Austerlitz representa los horrores posteriores al nazismo, las consecuencias brutales sobre toda una generación de niños convertidos para siempre en desarraigados. Y, a su vez, también se yergue como la imagen del hombre moderno, desprovisto de pilares en los que sostenerse, cada vez más solo entre las multitudes, más ajeno a los ideales con los que comulgan las sociedades, sintiendo con horror que existe en su alma un gran desierto vacío. Esta es la gran carga trágica de Austerlitz, ser en todas partes el extranjero y el extraño, no encontrar jamás su sitio, ser siempre un nómada entre los vagones, un espectro de unas vidas que se perdieron en los siglos.

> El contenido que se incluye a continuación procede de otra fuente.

-- ==== Sys2Proof/Machine/Dosing.lean ====
section
/-! DEFINITION. The Dosing Unit (04_the_weigh_cycle.md): components, feeding, settling, holds, discharge and dump of the
batch scale. -/
namespace Sys2Proof.Machine

/-! ### The batch in the scale -/

def setScale (st : ScaleState) (s : State) : State := { s with scale := { s.scale with state := st } }

/-- The dose record of the component in progress. -/
def curDose (s : State) : Option Dose :=
  s.scale.batch.bind (fun b => b.doses.find? (fun d => decide (d.status = .inProgress)))

def updDose (position : Nat) (f : Dose → Dose) (s : State) : State :=
  { s with scale := { s.scale with batch := s.scale.batch.map (fun b =>
      { b with doses := b.doses.map (fun d => if d.position = position then f d else d) }) } }

def updRecord (f : Batch → Batch) (s : State) : State :=
  { s with scale := { s.scale with batch := s.scale.batch.map (fun b => { b with record := f b.record }) } }

/-- The number of the batch in the scale, as a fault's reference (R183). -/
def scaleRef (s : State) : Option Nat := (scaleRecord s).map Batch.number

/-- The number of the batch in the scale, as its frames carry it. -/
def scaleNumber (s : State) : Nat := (scaleRef s).getD 0

/-- The batch in the scale is flagged REWORK. -/
def scaleRework (s : State) : Bool :=
  match scaleRecord s with
  | some b => b.rework
  | none => false

/-- R64, R101: the gain of a component, absent without a tare or a filtered weight. -/
def gainOf (d : Dose) (s : State) : Option Int :=
  match d.tare, s.scaleConv.weight with
  | some t, some w => some (w - t)
  | _, _ => none

/-- R101: max(0, gain − reported), a mass; 0 without a gain. -/
def actualOf (d : Dose) (s : State) : Nat :=
  match gainOf d s with
  | some g => satMass (g - d.reported).toNat
  | none => 0

/-- The channel wired to the bin of a component (R62). -/
def doseChannel (d : Dose) (s : State) : Option Channel :=
  (planEntry d.position s).bind (fun e => channelOfBin e.bin s)

def slowOf (d : Dose) (s : State) : Nat := ((doseChannel d s).map Channel.slowMargin).getD 0

def flightOf (d : Dose) (s : State) : Nat := ((doseChannel d s).map Channel.inFlight).getD 0

/-- R93: T − S. -/
def switchPoint (d : Dose) (s : State) : Int := (d.target : Int) - slowOf d s

/-- R93: T − F. -/
def closePoint (d : Dose) (s : State) : Int := (d.target : Int) - flightOf d s

def Dose.machine (d : Dose) : Bool := !handCode d.ingredient

/-- A component fed from a bin: a machine component not in mode HAND (R72). -/
def Dose.fed (d : Dose) : Bool := d.machine && decide (d.mode ≠ some .hand)

/-! ### HELD (R74) -/

/-- R74: a DOSING fault of severity HOLD or STOP holds the scale; a resume point already recorded is kept. -/
def holdScale (k : FaultKey) (detail : List DetailField) (resume : ResumePoint) (s : State) : State :=
  let s1 := raiseFault k (scaleRef s) detail s
  { s1 with scale := { s1.scale with
      state := .held
      holdSet := if s1.scale.holdSet.contains k then s1.scale.holdSet else s1.scale.holdSet ++ [k]
      resume := if s1.scale.state = .held ∧ s1.scale.resume.isSome then s1.scale.resume else some resume } }

/-- The resume point as the rule that raises a fault states it (R77). -/
def setResume (resume : ResumePoint) (s : State) : State := { s with scale := { s.scale with resume := some resume } }

/-! ### Draw reports (R66, R72, R77, R82, R83) -/

/-- A zero DRAW-REPORT answers the announcement of a component that is not dosed; a DRAWING entry becomes DONE. -/
def zeroReport (d : Dose) (s : State) : State :=
  if d.announced then
    match planEntry d.position s with
    | some e =>
      let s1 := queueFrame (.drawReport (scaleNumber s) e.bin 0) s
      let s2 := if e.status = .drawing then reportComplete d.position e.bin 0 s1 else s1
      updDose d.position (fun d => { d with announced := false }) s2
    | none => updDose d.position (fun d => { d with announced := false }) s
  else s

/-- R66: the zero report of a component done by hand or not at all; the own Bin View takes no report. -/
def answerZero (d : Dose) (s : State) : State :=
  match planEntry d.position s with
  | some e =>
    updDose d.position (fun d => { d with announced := false }) (queueFrame (.drawReport (scaleNumber s) e.bin 0) s)
  | none => s

/-- R72, R82: the actual from the current bin is reported as a completion. `reported` keeps the partial reports alone (the
model's reading of R63, notes/assumptions/47.md). -/
def completeReport (d : Dose) (s : State) : State :=
  match planEntry d.position s with
  | some e =>
    let a := actualOf d s
    updDose d.position (fun d => { d with announced := false })
      (reportComplete d.position e.bin a (queueFrame (.drawReport (scaleNumber s) e.bin a) s))
  | none => s

/-- R69, R77: a partial draw is reported; the entry waits for a new choice and the component is interrupted. -/
def partialReport (d : Dose) (s : State) : State :=
  match planEntry d.position s with
  | some e =>
    let a := actualOf d s
    updDose d.position
      (fun d => { d with reported := satMass (d.reported + a), announced := false, interrupted := true })
      (reportPartial d.position e.bin a (queueFrame (.drawReport (scaleNumber s) e.bin a) s))
  | none => updDose d.position (fun d => { d with announced := false, interrupted := true }) s

/-! ### Starting components (R66, R57) -/

/-- R66: FEED, or JOG_ONLY where T is not above F. -/
def feedMode (d : Dose) (s : State) : DoseMode := if d.target ≤ flightOf d s then .jogOnly else .feed

/-- The entry moves to a bin and becomes DRAWING; the new bin and the remaining target are announced (R57, R58). -/
def moveBin (d : Dose) (bin : Nat) (s : State) : State :=
  match planEntry d.position s with
  | some e =>
    updDose d.position (fun d => { d with announced := true })
      (queueFrame (.drawNotice (scaleNumber s) [(bin, e.target - e.drawn)])
        (updPlanEntry d.position (fun e => { e with bin := bin, status := .drawing }) s))
  | none => s

/-- R66: the Bin View is asked to confirm the bin of a machine component. -/
def confirmStart (d : Dose) (s : State) : State :=
  match confirmBin d.position s with
  | .same =>
    setScale .tare (updDose d.position (fun x => { x with mode := some (feedMode d s) })
      (updPlanEntry d.position (fun e => { e with status := .drawing }) s))
  | .other bin =>
    let s1 := moveBin d bin s
    setScale .tare (updDose d.position (fun x => { x with mode := some (feedMode d s1) }) s1)
  | .noSource =>
    holdScale .noSource [.word d.ingredient] (.tare true)
      (updDose d.position (fun x => { x with mode := some (feedMode d s) }) s)

/-- T is below the minimum dose of the channel wired to the planned bin (R66). -/
def smallDose (d : Dose) (s : State) : Bool :=
  match doseChannel d s with
  | some c => decide (d.target < c.minDose)
  | none => false

/-- R66, for a component with a target above 0. -/
def startDose (d : Dose) (s : State) : State :=
  let s1 := updDose d.position (fun d => { d with status := .inProgress }) s
  if handCode d.ingredient then setScale .tare (updDose d.position (fun d => { d with mode := some .hand }) s1)
  else if smallDose d s1 then
    setScale .tare (updDose d.position (fun d => { d with mode := some .hand }) (answerZero d s1))
  else confirmStart d s1

def nextWaiting (s : State) : Option Dose :=
  s.scale.batch.bind (fun b => b.doses.find? (fun d => decide (d.status = .waiting)))

/-- R66: the next component starts; components of target 0 are done at once; after the last the unit is COMPLETE. The
first number bounds how many components are passed. -/
def startNext : Nat → State → State
  | 0, s => setScale .complete s
  | k + 1, s =>
    match nextWaiting s with
    | none => setScale .complete s
    | some d =>
      if d.target = 0 then
        startNext k (answerZero d (updDose d.position (fun d => { d with mode := some .nothing, status := .done }) s))
      else startDose d s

La muerte de Sebald provocó que el destino de Austerlitz quedase incompleto, lo que contribuye a su vez a consagrar su imagen como eterno nómada. Ni siquiera su autor pudo encontrarle un final digno. No alcanzó a nuestro eterno extranjero la muerte por lo que el lector romántico puede todavía soñar que en cualquiera de sus viajes, en el asiento de al lado, un hombre pronto comenzará a hablarle de la arquitectura de las estaciones de tren en un perfecto francés formal.